Instructions for the task:
Only the lines with "obtain" in them need to be copied from the listing.

== Data to examine

theorem State.modGroup_kept {z : State} {s : State} {z' : Nat} {tgn : Word} {f : ZGroup → ZGroup} (hs : z.Kept s) : z.Kept (State.modGroup s z' tgn f) := by
  unfold State.modGroup
  repeat' with_reducible first
    | assumption | apply State.modZone_kept

theorem State.closeGroup_kept {z : State} {s : State} {z' : Nat} (hs : z.Kept s) : z.Kept (State.closeGroup s z') := by
  unfold State.closeGroup
  repeat' with_reducible first
    | intro _ | split
    | (refine kept_mk ?_ ?_ ?_ ?_ ?_ ?_ ?_ ?_ <;> first | exact rfl | (refine kept_mk (by assumption) ?_ ?_ ?_ ?_ ?_ ?_ ?_ <;> exact rfl) | apply State.xtpToggle_kept | apply State.modGroup_kept | apply kept_ite | refine kept_foldl ?_ ?_)

theorem State.startCkpt_kept {z : State} {s : State} (hs : z.Kept s) : z.Kept (State.startCkpt s) := by
  unfold State.startCkpt
  repeat' with_reducible first
    | apply kept_ite | (refine kept_mk (by assumption) ?_ ?_ ?_ ?_ ?_ ?_ ?_ <;> exact rfl)

theorem State.putRec_kept {z : State} {s : State} {r : JRec} (hs : z.Kept s) : z.Kept (State.putRec s r) := by
  unfold State.putRec
  repeat' with_reducible first
    | apply State.mirror_kept | refine State.count_kept ?_ (by omega) | apply State.startCkpt_kept | apply kept_ite
    | (refine kept_mk (by assumption) ?_ ?_ ?_ ?_ ?_ ?_ ?_ <;> exact rfl)

theorem State.takeGroup_kept {z s : State} {v first : Nat} (hs : z.Kept s) : ∀ t, s.takeGroup v first = some t → z.Kept t := by
  intro t e
  unfold State.takeGroup at e
  dsimp only at e
  split at e
  · cases e
  · obtain ⟨_, e⟩ := Option.ite_none_left_eq_some.mp e
    · obtain ⟨_, e⟩ := Option.ite_none_left_eq_some.mp e
      · have h1 : ∀ x : State, z.Kept x → ∀ f y r, z.Kept (State.putRec { x.modZone v f with zon.fill := y } r) :=
          fun x h f y r => State.putRec_kept (kept_upd (s := x.modZone v f) (State.modZone_kept h) rfl rfl rfl rfl rfl rfl rfl rfl)
        rw [← Option.some.inj e]
        refine kept_ite (State.event_kept (State.setW1c_kept (h1 _ ?_ _ _ _))) (h1 _ ?_ _ _ _) <;>
          (split; exact State.takeAcc_kept hs; exact hs)

theorem State.layStream_kept {z : State} {s : State} {z' : Nat} {a2 : Nat} (hs : z.Kept s) : z.Kept (State.layStream s z' a2) := by
  induction a2 generalizing s 
  case' succ => rename_i n ih
  all_goals unfold State.layStream
  all_goals repeat' with_reducible first
    | assumption | apply State.closeGroup_kept | refine State.takeGroup_kept ?_ _ (by assumption) | apply ih
    | apply kept_ite | split

theorem State.wakeIdle_kept {z : State} {s : State} (hs : z.Kept s) : z.Kept (State.wakeIdle s) := by
  unfold State.wakeIdle
  repeat' with_reducible first
    | apply State.floodLsa_kept | apply State.setReady_kept | apply State.event_kept | apply kept_ite
    | (refine kept_mk (by assumption) ?_ ?_ ?_ ?_ ?_ ?_ ?_ <;> exact rfl)

theorem State.addWork_kept {z : State} {s : State} {w : Work} (hs : z.Kept s) : z.Kept (State.addWork s w) := by
  unfold State.addWork
  repeat' with_reducible first
    | apply State.wakeIdle_kept | (refine kept_mk (by assumption) ?_ ?_ ?_ ?_ ?_ ?_ ?_ <;> exact rfl)

theorem State.makeWorks_kept {z : State} {s : State} (hs : z.Kept s) : z.Kept (State.makeWorks s) := by
  unfold State.makeWorks
  repeat' with_reducible first
    | assumption | intro _ | apply State.addWork_kept | refine kept_foldl ?_ ?_ | split

theorem State.finalise_kept {z : State} {s : State} {ch : Option Nat} (hs : z.Kept s) : z.Kept (State.finalise s ch) := by
  unfold State.finalise
  repeat' with_reducible first
    | assumption | intro _ | apply State.xtpToggle_kept | apply State.modDma_kept | refine kept_foldl ?_ ?_
    | (extract_lets +onlyGivenNames -underBinder x; first | (refine kept_cut (x := x) ?_ ?_; intro hx; clear_value x; rotate_left; dsimp only [x]) | skip)
    | split | (refine kept_mk (by assumption) ?_ ?_ ?_ ?_ ?_ ?_ ?_ <;> exact rfl)

theorem State.pumpWrites_kept {z : State} {s : State} {ch : Option Nat} (hs : z.Kept s) : z.Kept (State.pumpWrites s ch) := by
  unfold State.pumpWrites
  repeat' with_reducible first
    | assumption | intro _ | apply State.packAll_kept | apply State.formUnits_kept | apply State.layStream_kept
    | apply State.startEngines_kept | apply State.makeWorks_kept | apply State.finalise_kept | refine kept_foldl ?_ ?_

theorem State.addCopy_kept {z : State} {s : State} {b : Blk} (hs : z.Kept s) : z.Kept (State.addCopy s b) := by
  unfold State.addCopy
  repeat' with_reducible first
    | apply State.pumpWrites_kept | apply State.modZone_kept
    | (refine kept_mk (by assumption) ?_ ?_ ?_ ?_ ?_ ?_ ?_ <;> exact rfl)

theorem State.addRecRead_kept {z : State} {s : State} {e' : RecEnt} (hs : z.Kept s) : z.Kept (State.addRecRead s e') := by
  unfold State.addRecRead
  repeat' with_reducible first
    | assumption | apply State.addWork_kept

theorem State.touchIdx_kept {z : State} {s : State} {z' : Nat} (hs : z.Kept s) : z.Kept (State.touchIdx s z') := by
  unfold State.touchIdx
  repeat' with_reducible first
    | (refine kept_mk (by assumption) ?_ ?_ ?_ ?_ ?_ ?_ ?_ <;> exact rfl)

theorem State.takeIdx_kept {z s : State} {v : Nat} (hs : z.Kept s) : z.Kept (s.takeIdx v) := by
  unfold State.takeIdx
  dsimp only
  split
  · exact State.touchIdx_kept hs
  · split
    · exact State.touchIdx_kept (State.modZone_kept hs)
    · split
      · exact hs
      · rename_i w _
        have h1 := State.modZone_kept (z' := w) (f := fun x => { x with idx := none, locs := [] }) hs
        exact State.touchIdx_kept (State.modZone_kept (kept_upd h1 rfl rfl rfl rfl rfl rfl rfl rfl))

theorem State.needIdx_kept {z : State} {s : State} {z' : Nat} (hs : z.Kept s) : z.Kept (State.needIdx s z') := by
  unfold State.needIdx
  repeat' with_reducible first
    | (refine kept_mk ?_ ?_ ?_ ?_ ?_ ?_ ?_ ?_ <;> first | exact rfl | (refine kept_mk (by assumption) ?_ ?_ ?_ ?_ ?_ ?_ ?_ <;> exact rfl) | apply State.touchIdx_kept | apply State.takeIdx_kept | apply kept_ite)

theorem State.openZone_kept {z : State} {s : State} {z' : Nat} {a2 : Fin 4} {key : Byte} (hs : z.Kept s) : z.Kept (State.openZone s z' a2 key) := by
  unfold State.openZone
  repeat' with_reducible first
    | assumption | apply State.needIdx_kept | apply State.zoneAccess_kept | apply State.modZone_kept

theorem State.emptyZone_kept {z : State} {s : State} {z' : Nat} {dest : ZState} (hs : z.Kept s) : z.Kept (State.emptyZone s z' dest) := by
  unfold State.emptyZone
  repeat' with_reducible first
    | intro _
    | (refine kept_mk ?_ ?_ ?_ ?_ ?_ ?_ ?_ ?_ <;> first | exact rfl | (refine kept_mk (by assumption) ?_ ?_ ?_ ?_ ?_ ?_ ?_ <;> exact rfl) | apply State.dropAcc_kept | apply State.zoneAccess_kept | apply State.modZone_kept | apply State.rltFree_kept | apply State.rltWrite_kept | refine kept_foldl ?_ ?_ | refine kept_foldl_fst ?_ ?_ | refine kept_foldl_snd ?_ ?_)

theorem State.pumpParity_kept {z : State} {s : State} (hs : z.Kept s) : z.Kept (State.pumpParity s) := by
  unfold State.pumpParity
  repeat' with_reducible first
    | intro _ | apply State.addWork_kept | apply State.dropAcc_kept | apply State.modGroup_kept | apply kept_ite
    | refine kept_foldl ?_ ?_ | (refine kept_mk (by assumption) ?_ ?_ ?_ ?_ ?_ ?_ ?_ <;> exact rfl)

theorem State.leaveOpen_kept {z : State} {s : State} {z' : Nat} {dest : ZState} (hs : z.Kept s) : z.Kept (State.leaveOpen s z' dest) := by
  unfold State.leaveOpen
  repeat' with_reducible first
    | assumption | apply State.closeGroup_kept | apply State.pumpParity_kept | apply State.zoneAccess_kept
    | apply State.modZone_kept

theorem State.manageOne_kept {z : State} {s : State} {act : Nat} {z' : Nat} (hs : z.Kept s) : z.Kept (State.manageOne s act z') := by
  unfold State.manageOne
  repeat' with_reducible first
    | assumption | apply State.emptyZone_kept | apply State.leaveOpen_kept | apply State.modZone_kept | split

theorem State.manageTry_kept {z : State} {s : State} {c : Cmd} (hs : z.Kept s) : z.Kept (State.manageTry s c) := by
  unfold State.manageTry
  repeat' with_reducible first
    | assumption | intro _ | apply State.modCmd_kept | apply State.manageOne_kept | apply State.finish_kept | apply kept_ite
    | refine kept_foldl ?_ ?_

theorem State.flushTry_kept {z : State} {s : State} {c : Cmd} (hs : z.Kept s) : z.Kept (State.flushTry s c) := by
  unfold State.flushTry
  repeat' with_reducible first
    | assumption | apply State.finish_kept | apply State.modCmd_kept | apply kept_ite | split

theorem State.wakeWaiters_kept {z : State} {s : State} (hs : z.Kept s) : z.Kept (State.wakeWaiters s) := by
  unfold State.wakeWaiters
  repeat' with_reducible first
    | assumption | intro _ | apply State.flushTry_kept | apply State.manageTry_kept | apply kept_ite
    | refine kept_foldl ?_ ?_

theorem State.rltFull_kept {z : State} {s : State} (hs : z.Kept s) : z.Kept (State.rltFull s) := by
  unfold State.rltFull
  repeat' with_reducible first
    | assumption | apply State.event_kept | apply State.setW1c_kept

theorem State.rltAdd_kept {z : State} {s : State} {e' : RltEnt} (hs : z.Kept s) : z.Kept (State.rltAdd s e').1 := by
  unfold State.rltAdd
  repeat' with_reducible first
    | assumption | apply State.rltFull_kept | apply State.event_kept | apply State.setW1c_kept
    | (extract_lets +onlyGivenNames -underBinder x; first | (refine kept_cut (x := x) ?_ ?_; intro hx; clear_value x; rotate_left; dsimp only [x]) | clear_value x | skip)
    | split | (refine kept_mk (by assumption) ?_ ?_ ?_ ?_ ?_ ?_ ?_ <;> exact rfl)
theorem State.rltAdd_keptE {z : State} {s : State} {e' : RltEnt} {t : State} {o : Bool} (e : State.rltAdd s e' = (t, o)) (hs : z.Kept s) : z.Kept t := by
  have k := State.rltAdd_kept (z := z) (s := s) (e' := e') hs
  rw [e] at k; exact k

theorem State.rebuiltPass_kept {z : State} {s : State} {ps : List (Nat × Nat)} (hs : z.Kept s) : z.Kept (State.rebuiltPass s ps) := by
  unfold State.rebuiltPass
  repeat' with_reducible first
    | intro _ | apply State.event_kept | apply State.rltAdd_kept | apply kept_ite | refine kept_foldl ?_ ?_
    | (refine kept_mk (by assumption) ?_ ?_ ?_ ?_ ?_ ?_ ?_ <;> exact rfl)

theorem State.failChunk_kept {z : State} {s : State} {c : Cmd} {k' : Nat × Nat} {rank : Nat} (hs : z.Kept s) : z.Kept (State.failChunk s c k' rank) := by
  unfold State.failChunk
  repeat' with_reducible first
    | assumption | apply State.modCmd_kept

theorem State.endChunk_kept {z : State} {s : State} {c : Cmd} {k' : Nat × Nat} {e' : ChunkEnd} (hs : z.Kept s) : z.Kept (State.endChunk s c k' e') := by
  unfold State.endChunk
  repeat' with_reducible first
    | assumption | apply State.rebuiltPass_kept | apply State.modCmd_kept | apply State.event_kept
    | apply State.failChunk_kept | apply State.setW1c_kept
    | (extract_lets +onlyGivenNames -underBinder x; first | (refine kept_cut (x := x) ?_ ?_; intro hx; clear_value x; rotate_left; dsimp only [x]) | skip)
    | split | (refine kept_mk (by assumption) ?_ ?_ ?_ ?_ ?_ ?_ ?_ <;> exact rfl)

theorem State.pumpChunk_kept {z : State} {s : State} {c : Cmd} {k' : Nat × Nat} (hs : z.Kept s) : z.Kept (State.pumpChunk s c k') := by
  unfold State.pumpChunk
  repeat' with_reducible first
    | intro _ | apply State.addWork_kept | apply State.endChunk_kept | apply State.endCmd_kept
    | apply State.startEngines_kept | apply kept_ite | refine kept_foldl ?_ ?_ | split
    | (refine kept_mk (by assumption) ?_ ?_ ?_ ?_ ?_ ?_ ?_ <;> exact rfl)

====

Solved exercise:
  · obtain ⟨_, e⟩ := Option.ite_none_left_eq_some.mp e
    · obtain ⟨_, e⟩ := Option.ite_none_left_eq_some.mp e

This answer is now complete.